# AIM OF THE EXERCISE
Transcribe all of the data, leaving nothing out and changing nothing.

Saved entries:
__________

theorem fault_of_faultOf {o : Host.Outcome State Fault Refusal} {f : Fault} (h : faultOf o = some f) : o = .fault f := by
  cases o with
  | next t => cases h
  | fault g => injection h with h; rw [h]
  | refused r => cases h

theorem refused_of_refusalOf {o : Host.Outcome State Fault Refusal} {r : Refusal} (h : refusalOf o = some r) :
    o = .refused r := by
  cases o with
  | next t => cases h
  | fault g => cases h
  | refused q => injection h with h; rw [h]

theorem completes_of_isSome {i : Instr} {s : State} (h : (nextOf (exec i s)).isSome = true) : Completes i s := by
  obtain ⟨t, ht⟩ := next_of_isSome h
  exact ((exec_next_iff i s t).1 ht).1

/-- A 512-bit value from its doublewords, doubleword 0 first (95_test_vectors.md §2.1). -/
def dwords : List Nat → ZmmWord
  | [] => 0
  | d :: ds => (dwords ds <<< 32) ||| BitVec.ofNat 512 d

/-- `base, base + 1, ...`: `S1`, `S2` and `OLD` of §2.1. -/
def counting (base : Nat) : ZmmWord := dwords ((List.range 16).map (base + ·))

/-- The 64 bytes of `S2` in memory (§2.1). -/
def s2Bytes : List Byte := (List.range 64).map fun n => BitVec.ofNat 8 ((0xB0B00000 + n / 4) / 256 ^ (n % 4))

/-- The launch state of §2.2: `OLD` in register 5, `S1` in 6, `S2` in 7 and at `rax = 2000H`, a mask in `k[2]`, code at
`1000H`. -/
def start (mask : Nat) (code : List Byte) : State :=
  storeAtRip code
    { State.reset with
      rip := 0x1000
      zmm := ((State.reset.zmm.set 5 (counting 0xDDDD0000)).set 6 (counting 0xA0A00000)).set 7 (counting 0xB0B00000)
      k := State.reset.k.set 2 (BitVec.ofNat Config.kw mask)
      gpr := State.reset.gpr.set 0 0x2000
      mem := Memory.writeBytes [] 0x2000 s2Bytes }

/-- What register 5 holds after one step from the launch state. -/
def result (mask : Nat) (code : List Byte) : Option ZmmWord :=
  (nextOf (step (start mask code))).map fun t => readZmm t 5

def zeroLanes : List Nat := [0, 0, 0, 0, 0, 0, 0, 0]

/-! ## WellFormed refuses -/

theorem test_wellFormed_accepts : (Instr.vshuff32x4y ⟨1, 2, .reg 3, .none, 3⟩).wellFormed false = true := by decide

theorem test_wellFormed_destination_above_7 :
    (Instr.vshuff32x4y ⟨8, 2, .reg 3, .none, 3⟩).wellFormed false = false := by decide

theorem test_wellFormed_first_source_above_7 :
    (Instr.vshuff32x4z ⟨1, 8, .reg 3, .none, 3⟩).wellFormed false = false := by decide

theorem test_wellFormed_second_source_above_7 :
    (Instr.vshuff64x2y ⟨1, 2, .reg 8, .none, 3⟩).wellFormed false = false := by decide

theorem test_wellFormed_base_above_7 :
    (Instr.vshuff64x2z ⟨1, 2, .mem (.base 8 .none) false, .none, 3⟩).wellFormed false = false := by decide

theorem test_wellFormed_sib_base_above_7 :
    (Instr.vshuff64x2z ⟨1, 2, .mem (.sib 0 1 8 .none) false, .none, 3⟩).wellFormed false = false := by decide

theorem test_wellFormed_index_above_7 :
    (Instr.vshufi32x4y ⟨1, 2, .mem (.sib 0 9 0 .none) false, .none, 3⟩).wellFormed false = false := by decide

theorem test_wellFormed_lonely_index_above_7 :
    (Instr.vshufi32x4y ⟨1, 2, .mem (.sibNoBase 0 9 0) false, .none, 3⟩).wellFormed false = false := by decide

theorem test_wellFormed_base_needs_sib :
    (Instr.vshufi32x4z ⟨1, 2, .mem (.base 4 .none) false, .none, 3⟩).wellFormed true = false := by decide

__________

# RESPONSE AREA
theorem fault_of_faultOf {o : Host.Outcome State Fault Refusal} {f : Fault} (h : faultOf o = some f) : o = .fault f := by
  cases o with
  | next t => cases h
  | fault g => injection h with h; rw [h]
  | refused r => cases h

theorem refused_of_refusalOf {o : Host.Outcome State Fault Refusal} {r : Refusal} (h : refusalOf o = some r) :
    o = .refused r := by
  cases o with
  | next t => cases h
  | fault g => cases h
  | refused q => injection h with h; rw [h]

theorem completes_of_isSome {i : Instr} {s : State} (h : (nextOf (exec i s)).isSome = true) : Completes i s := by
  obtain ⟨t, ht⟩ := next_of_isSome h
  exact ((exec_next_iff i s t).1 ht).1

/-- A 512-bit value from its doublewords, doubleword 0 first (95_test_vectors.md §2.1). -/
def dwords : List Nat → ZmmWord
  | [] => 0
  | d :: ds => (dwords ds <<< 32) ||| BitVec.ofNat 512 d

/-- `base, base + 1, ...`: `S1`, `S2` and `OLD` of §2.1. -/
def counting (base : Nat) : ZmmWord := dwords ((List.range 16).map (base + ·))

/-- The 64 bytes of `S2` in memory (§2.1). -/
def s2Bytes : List Byte := (List.range 64).map fun n => BitVec.ofNat 8 ((0xB0B00000 + n / 4) / 256 ^ (n % 4))

/-- The launch state of §2.2: `OLD` in register 5, `S1` in 6, `S2` in 7 and at `rax = 2000H`, a mask in `k[2]`, code at
`1000H`. -/
def start (mask : Nat) (code : List Byte) : State :=
  storeAtRip code
    { State.reset with
      rip := 0x1000
      zmm := ((State.reset.zmm.set 5 (counting 0xDDDD0000)).set 6 (counting 0xA0A00000)).set 7 (counting 0xB0B00000)
      k := State.reset.k.set 2 (BitVec.ofNat Config.kw mask)
      gpr := State.reset.gpr.set 0 0x2000
      mem := Memory.writeBytes [] 0x2000 s2Bytes }

/-- What register 5 holds after one step from the launch state. -/
def result (mask : Nat) (code : List Byte) : Option ZmmWord :=
  (nextOf (step (start mask code))).map fun t => readZmm t 5

def zeroLanes : List Nat := [0, 0, 0, 0, 0, 0, 0, 0]

/-! ## WellFormed refuses -/

theorem test_wellFormed_accepts : (Instr.vshuff32x4y ⟨1, 2, .reg 3, .none, 3⟩).wellFormed false = true := by decide

theorem test_wellFormed_destination_above_7 :
    (Instr.vshuff32x4y ⟨8, 2, .reg 3, .none, 3⟩).wellFormed false = false := by decide

theorem test_wellFormed_first_source_above_7 :
    (Instr.vshuff32x4z ⟨1, 8, .reg 3, .none, 3⟩).wellFormed false = false := by decide

theorem test_wellFormed_second_source_above_7 :
    (Instr.vshuff64x2y ⟨1, 2, .reg 8, .none, 3⟩).wellFormed false = false := by decide

theorem test_wellFormed_base_above_7 :
    (Instr.vshuff64x2z ⟨1, 2, .mem (.base 8 .none) false, .none, 3⟩).wellFormed false = false := by decide

theorem test_wellFormed_sib_base_above_7 :
    (Instr.vshuff64x2z ⟨1, 2, .mem (.sib 0 1 8 .none) false, .none, 3⟩).wellFormed false = false := by decide

theorem test_wellFormed_index_above_7 :
    (Instr.vshufi32x4y ⟨1, 2, .mem (.sib 0 9 0 .none) false, .none, 3⟩).wellFormed false = false := by decide

theorem test_wellFormed_lonely_index_above_7 :
    (Instr.vshufi32x4y ⟨1, 2, .mem (.sibNoBase 0 9 0) false, .none, 3⟩).wellFormed false = false := by decide

theorem test_wellFormed_base_needs_sib :
    (Instr.vshufi32x4z ⟨1, 2, .mem (.base 4 .none) false, .none, 3⟩).wellFormed true = false := by decide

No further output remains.